O histórico de Alan Braga aponta para uma reincidência crônica no radar das autoridades policiais. Em junho deste ano, ele já havia sido indiciado pela Decrin por desferir ofensas racistas contra uma policial civil negra no perfil oficial da PCDF, ironicamente no Dia Internacional da Mulher. Outros registros em delegacias do DF também detalham ataques anteriores desferidos por ele contra grupos específicos, incluindo mato-grossenses e mineiros.

De acordo com a delegada da Decrin, Thalita Nobrega, o investigado ia além do desabafo preconceituoso e incitava ativamente terceiros a cometerem crimes contra minorias. Caso seja formalmente condenado pela somatória dos crimes de racismo e apologia ao crime, a pena estimada para o suspeito pode ultrapassar os 10 anos de reclusão.

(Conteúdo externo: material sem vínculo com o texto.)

-- ==== Sys2Proof/Machine/Ops.lean ====
section
/-! DEFINITION. The shared operations: outputs, free values, time, run states, the offer of an event to the recorder
(R454 to R456), the four fault classes (R19), the change of mode (R75) and the fault of a function with its
dependents (R61). Every meaning is written over these. -/
namespace Sys2Proof

/-- The subindex of a function in Table 2-10. -/
def Fn.sub : Fn → Nat
  | .form => 1 | .arm => 2 | .select => 3 | .trunk => 4 | .sense => 5
  | .field => 6 | .safety => 7 | .time => 8 | .record => 9 | .clock => 10

/-- The function of a subindex of Table 2-10. -/
def Fn.ofSub : Nat → Option Fn
  | 1 => some .form | 2 => some .arm | 3 => some .select | 4 => some .trunk | 5 => some .sense
  | 6 => some .field | 7 => some .safety | 8 => some .time | 9 => some .record | 10 => some .clock
  | _ => none

/-- The region whose RUNSTATE slot holds the function (Table 2-10, Table 16-9). -/
def Fn.region : Fn → Nat
  | .form => 1 | .arm => 1 | .select => 2 | .trunk => 2 | .sense => 3
  | .field => 5 | .safety => 5 | .time => 4 | .record => 6 | .clock => 0

/-- The functions it depends on (Table 2-10). -/
def Fn.needs : Fn → List Fn
  | .form => [.arm, .sense] | .arm => [.select, .sense] | .select => [.trunk] | .trunk => [.clock]
  | .sense => [.clock] | .field => [] | .safety => [.field] | .time => [.clock] | .record => [] | .clock => []

/-- The write level of its run commands (Table 2-10). -/
def Fn.level : Fn → Nat
  | .safety => 3 | .record => 3 | .clock => 3 | _ => 2

/-- Every function that depends on n, directly or through another, farthest last (Table 2-10). -/
def Fn.users : Fn → List Fn
  | .form => []
  | .arm => [.form]
  | .select => [.arm, .form]
  | .trunk => [.select, .arm, .form]
  | .sense => [.arm, .form]
  | .field => [.safety]
  | .safety => []
  | .time => []
  | .record => []
  | .clock => [.trunk, .sense, .time, .select, .arm, .form]

/-- The code of a run state (Table 2-9). -/
def Run.code : Run → Nat
  | .stopped => 0 | .starting => 1 | .running => 2 | .stopping => 3 | .faulted => 4

/-- The code of a mode (Table 3-1). -/
def Mode.code : Mode → Nat
  | .boot => 0 | .commission => 1 | .blocked => 2 | .forming => 3 | .standby => 4 | .safe => 5

/-- The code of a class (Table 16-1). -/
def Cls.code : Cls → Nat
  | .note => 0 | .warn => 1 | .trip => 2 | .safe => 3

/-- The code of a port. -/
def Side.code : Side → Nat
  | .a => 0 | .b => 1

/-- The bit of a domain in DOMAINS (Table 15-2). -/
def Domain.bit : Domain → Nat
  | .aon => 0 | .keep => 1 | .hk => 2 | .app => 3 | .safe => 4 | .ctl => 5
  | .trk => 6 | .spn => 7 | .net => 8 | .sna => 9 | .snd => 10 | .fld => 11

end Sys2Proof

namespace Sys2Proof.Machine

/-- The outcome of a command. -/
abbrev Out := Host.Outcome State Fault Refusal

/-! ### Status codes (Table 2-8) -/

/-- OK -/
abbrev stOk : Nat := 0
/-- NO_OBJECT -/
abbrev stNoObject : Nat := 1
/-- NO_SUB -/
abbrev stNoSub : Nat := 2
/-- TYPE -/
abbrev stType : Nat := 3
/-- RANGE -/
abbrev stRange : Nat := 4
/-- ACCESS -/
abbrev stAccess : Nat := 5
/-- PRIVILEGE -/
abbrev stPrivilege : Nat := 6
/-- RUNSTATE -/
abbrev stRunstate : Nat := 7
/-- MODE -/
abbrev stMode : Nat := 8
/-- DEPENDENT -/
abbrev stDependent : Nat := 9
/-- BUSY -/
abbrev stBusy : Nat := 10
/-- FRAME -/
abbrev stFrame : Nat := 11
/-- VERSION -/
abbrev stVersion : Nat := 12
/-- FENCED -/
abbrev stFenced : Nat := 13
/-- CHANNEL -/
abbrev stChannel : Nat := 14

/-! ### One part of the state changed -/

/-- The part `ps` changed. -/
def State.mapPs (s : State) (f : PsState → PsState) : State := { s with ps := f s.ps }

/-- The part `mode` changed. -/
def State.mapMode (s : State) (f : ModeState → ModeState) : State := { s with mode := f s.mode }

/-- The part `recd` changed. -/
def State.mapRecd (s : State) (f : RecState → RecState) : State := { s with recd := f s.recd }

/-- The part `sec` changed. -/
def State.mapSec (s : State) (f : SecState → SecState) : State := { s with sec := f s.sec }

/-- The part `fab` changed. -/
def State.mapFab (s : State) (f : FabState → FabState) : State := { s with fab := f s.fab }

/-- The part `pwr` changed. -/
def State.mapPwr (s : State) (f : PwrState → PwrState) : State := { s with pwr := f s.pwr }

/-- The part `dpx` changed. -/
def State.mapDpx (s : State) (f : DpxState → DpxState) : State := { s with dpx := f s.dpx }

/-- The part `form` changed. -/
def State.mapForm (s : State) (f : FormState → FormState) : State := { s with form := f s.form }

/-- The part `arm` changed. -/
def State.mapArm (s : State) (f : ArmState → ArmState) : State := { s with arm := f s.arm }

/-- The part `spn` changed. -/
def State.mapSpn (s : State) (f : SpnState → SpnState) : State := { s with spn := f s.spn }

/-- The part `cell` changed. -/
def State.mapCellS (s : State) (f : CellState → CellState) : State := { s with cell := f s.cell }

/-- The part `sense` changed. -/
def State.mapSense (s : State) (f : SenseState → SenseState) : State := { s with sense := f s.sense }

/-- The part `field` changed. -/
def State.mapFieldS (s : State) (f : FieldState → FieldState) : State := { s with field := f s.field }

/-- The part `safe` changed. -/
def State.mapSafe (s : State) (f : SafeState → SafeState) : State := { s with safe := f s.safe }

/-! ### Outputs, free values, time -/

/-- Something leaves the device. -/
def State.emit (s : State) (t : Tx) : State := { s with tx := t :: s.tx }

/-- The next free value (notes/assumptions/2.md). -/
def State.freeNat (s : State) : Nat := Config.freeValue s.freeCount

/-- The state after a free value was drawn. -/
def State.drawn (s : State) : State := { s with freeCount := s.freeCount + 1 }

/-- F, the forming period in ticks (R32). -/
def State.fp (s : State) : Nat := s.FORM_PERIOD

/-- The tick length in force in ns (R93). -/
def State.tickNs (s : State) : Nat := s.mode.tickLen * 1000

/-- A number of ms in ns. -/
abbrev ms (n : Nat) : Nat := n * 1000000

/-- A number of µs in ns. -/
abbrev us (n : Nat) : Nat := n * 1000

/-- A number of s in ns. -/
abbrev secs (n : Nat) : Nat := n * 1000000000

/-- NS of the local clock (R336). -/
def State.clockNs (s : State) : Nat := s.time.nsf / 4294967296

/-- A TIME96 value in its 12 bytes (Table 2-3). -/
def time96 (sec ns : Nat) : List Nat := le 8 sec ++ le 4 ns

/-! ### Run states -/

/-- The ten functions, in the order of Table 2-10. -/
def allFns : List Fn := [.form, .arm, .select, .trunk, .sense, .field, .safety, .time, .record, .clock]

/-- The state of one function. -/
def Fns.get (f : Fns) : Fn → FnState
  | .form => f.form | .arm => f.arm | .select => f.select | .trunk => f.trunk | .sense => f.sense
  | .field => f.field | .safety => f.safety | .time => f.time | .record => f.record | .clock => f.clock

/-- The states with one function's state replaced. -/
def Fns.put (f : Fns) (n : Fn) (x : FnState) : Fns :=
  match n with
  | .form => { f with form := x } | .arm => { f with arm := x } | .select => { f with select := x }
  | .trunk => { f with trunk := x } | .sense => { f with sense := x } | .field => { f with field := x }
  | .safety => { f with safety := x } | .time => { f with time := x } | .record => { f with record := x }
  | .clock => { f with clock := x }

/-- The run state of a function. -/
def State.run (s : State) (n : Fn) : Run := (s.fns.get n).run

/-- RUNNING. -/
def State.isRun (s : State) (n : Fn) : Bool := s.run n == .running

/-- STOPPED or FAULTED. -/
def State.isDown (s : State) (n : Fn) : Bool := s.run n == .stopped || s.run n == .faulted

/-! ### Power domains -/

/-- A domain is powered (R36). -/
def State.powered (s : State) (d : Domain) : Bool := bit s.pwr.domains d.bit

/-- The KEEP domain works: it stops only while a FULL reset is in progress (R72). -/
def State.keepUp (s : State) : Bool := s.powered .keep && !s.mode.held

/-! ### The recorder's offer -/

/-- The clock is synchronized: LOCKED, or HOLDOVER before HOLD_T has elapsed, while TIME is RUNNING (R345,
Table 3-11). -/
def State.synced (s : State) : Bool :=
  s.isRun .time && (s.time.servo == .locked ||
    (s.time.servo == .holdover && s.now < s.time.holdAt + secs s.TIME_HOLD_T))

/-- UTC_OFF in force: the grandmaster's offset while it is valid, otherwise the object UTC_OFFSET (R350). -/
def State.utcOff (s : State) : Nat := if s.time.gmUtc then s.time.utc else s.UTC_OFFSET

/-- The time tag of Table 12-4. -/
def State.timeTag (s : State) : Nat :=
  s.utcOff % 256 + 256 * flagBits [s.time.leap, s.synced, s.time.servo == .holdover, s.time.gmUtc]

/-- The region that Table 16-9 gives a code, for the codes that fix it. -/
def regionOf (code : Nat) : Nat :=
  if code < 0x0200 then 0
  else if code < 0x0300 then 0
  else if code < 0x0400 then 0
  else if code < 0x2100 then 1
  else if code < 0x4000 then 2
  else if code < 0x5000 then 3
  else if code < 0x6000 then 4
  else if code < 0x7000 then 5
  else if code < 0x7010 then 0
  else if code < 0x8000 then 4
  else if code < 0x9000 then 6
  else if code < 0xA000 then 7
  else 8

/-- The rate limits that act on a code: tokens per second and burst, from the override table or from the class
settings (R455, Table 16-6). -/
def overrideOf (code : Nat) : Nat → List Nat → Option (Nat × Nat)
  | 0, _ => none
  | n + 1, t =>
    match t with
    | c0 :: c1 :: r0 :: r1 :: b :: _ :: rest =>
      if c0 + 256 * c1 = code then some (r0 + 256 * r1, b) else overrideOf code n rest
    | _ => none
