/-- The FROZEN flag at the end of a window (R298). -/
def State.frozenDecide (s : State) (c : Nat) : State :=
  let a := s.ain c
  let s := s.mapAin c (fun a => { a with winT := 0, winN := 0 })
  if a.winN < 2 then s
  else if a.winHi - a.winLo ≤ 2 then
    if a.frozen then s
    else (s.mapAin c (fun a => { a with frozen := true, lFrozen := true })).warnOn 0x4023 c (le 2 c)
  else if a.frozen then
    ((s.mapAin c (fun a => { a with frozen := false })).warnOff 0x4023 c).note 0x4024 (le 2 c)
  else s

/-- One tick of the frozen window of input c; a tick already counted, or the one in which SENSE began to run, counts no
second time (R298). -/
def State.frozenTick (s : State) (c : Nat) : State :=
  let a := s.ain c
  if a.ended then s.mapAin c (fun a => { a with winN := if a.winT = 0 then 0 else a.winN })
  else if s.FROZEN_WIN c = 0 then s.mapAin c (fun a => { a with winT := 0, winN := 0 })
  else if s.FROZEN_WIN c ≤ a.winT + 1 then s.frozenDecide c
  else s.mapAin c (fun a => { a with winT := a.winT + 1 })

/-- FROZEN_WINDOW_END: after the last edge of a tick that ends the window of an input (R298). -/
def execFrozenWindowEnd (c : Fin 16) (s : State) : Out :=
  let a := s.ain c.val
  .next (if s.edges ≤ a.fed && !a.ended && s.FROZEN_WIN c.val != 0 && s.FROZEN_WIN c.val ≤ a.winT + 1 then
      (s.frozenDecide c.val).mapAin c.val (fun a => { a with ended := true })
    else s)

/-- The frozen window of input c starts again; the flag stays until a window decides (R167, R298). -/
def State.frozenRestart (s : State) (c : Nat) : State := s.mapAin c (fun a => { a with winT := 0, winN := 0 })

/-- VALID of R301. -/
def State.ainValid (s : State) (c : Nat) (a : AIn) : Bool :=
  s.converts c && fillOf (s.RESPONSE c) ≤ a.fill && !a.lostSat && !a.lostTest

/-- The latch of input c (R280, R291, R301). -/
def State.latchAin (s : State) (c : Nat) : State :=
  let r := s.RESPONSE c
  let a := s.ain c
  let v := if s.converts c && fillOf r ≤ a.fill then decimate r a.hist else 0
  let fl := flagBits [s.ainValid c a, a.lostSat, a.lostTest, a.frozen]
  let e : Int := s.edges
  s.mapAin c (fun a => { a with
    value := v, raw := a.hist.headD 0, flags := fl, fed := 0, ended := false, satTick := false, within := true
    preempt := false, ovrTick := false, lLost := a.lLost || a.lostSat || a.lostTest, lFrozen := a.lFrozen || a.frozen
    inj := a.inj.map (fun r => { r with due := r.due - e, leaves := r.leaves - e })
    arriving := a.arriving.map (fun r => { r with reg := r.reg - e }) })

/-- The latch point of the tick after n for input c; codes are those of the edges of tick n and, beyond them, of the first
edges of the next (R280). An edge for which no code is given passes without a sample. -/
def State.tickAin (s : State) (n c : Nat) (codes : List Int) : State :=
  let s := s.feed n c (codes.drop (s.ain c).fed)
  let s := s.countEdges c (s.edges - (s.ain c).fed) true
  if s.converts c then (((s.cmpRelease c).satClear c).frozenTick c).latchAin c else s.latchAin c

/-- The latch point of tick n for the Sense region (Table 1-3). -/
def State.senseLatch (s : State) (n : Nat) (codes : List (List Int)) : State :=
  (List.range 16).foldl (fun s c => s.tickAin (n - 1) c (entry codes c [])) s

/-- The edges of tick n whose crossings the issue point of the tick still meets: up to 750 ns, less 10 ns for each further
edge of CMP_CONFIRM (R296). -/
def State.issueEdges (s : State) (n : Nat) (codes : List (List Int)) : State :=
  (List.range 16).foldl (fun s c => s.feed n c (((entry codes c []).drop s.edges).take (76 - s.CMP_CONFIRM c))) s

/-- FLAGS (0x4002:03). -/
def State.ainFlags (s : State) (c : Nat) : Nat :=
  let a := s.ain c
  let (hi, lo) := s.beyond c a
  a.flags % 16 + 16 * b2n ((hi || lo) && s.CMP_ACTION c != 0) + 32 * b2n a.inj.isSome

/-! ### Requests (R287 to R290, R300) -/

/-- Why a software request on channel c is refused, or OK (R289, R290). -/
def State.injStatus (s : State) (level c : Nat) : Nat :=
  if level < 2 then stPrivilege
  else if 16 ≤ c || s.AIN_ENABLE c = 0 then stChannel
  else if !(s.isRun .sense) then stRunstate
  else if s.injBusy c then stBusy
  else stOk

As autoridades reforçam que a internet não é uma terra sem leis e que discursos dessa natureza geram punições severas.

No mês anterior, o homem já havia sido alvo de uma operação de busca realizada pela 8ª Delegacia de Polícia (Estrutural). Aquela linha de investigação inicial buscava mapear o nível de envolvimento do suspeito com grupos ou células extremistas que operam em fóruns e comunidades virtuais. Com a prisão desta quinta-feira, a Polícia Civil espera interromper o ciclo de violência digital promovido pelo acusado e aprofundar a análise do material apreendido.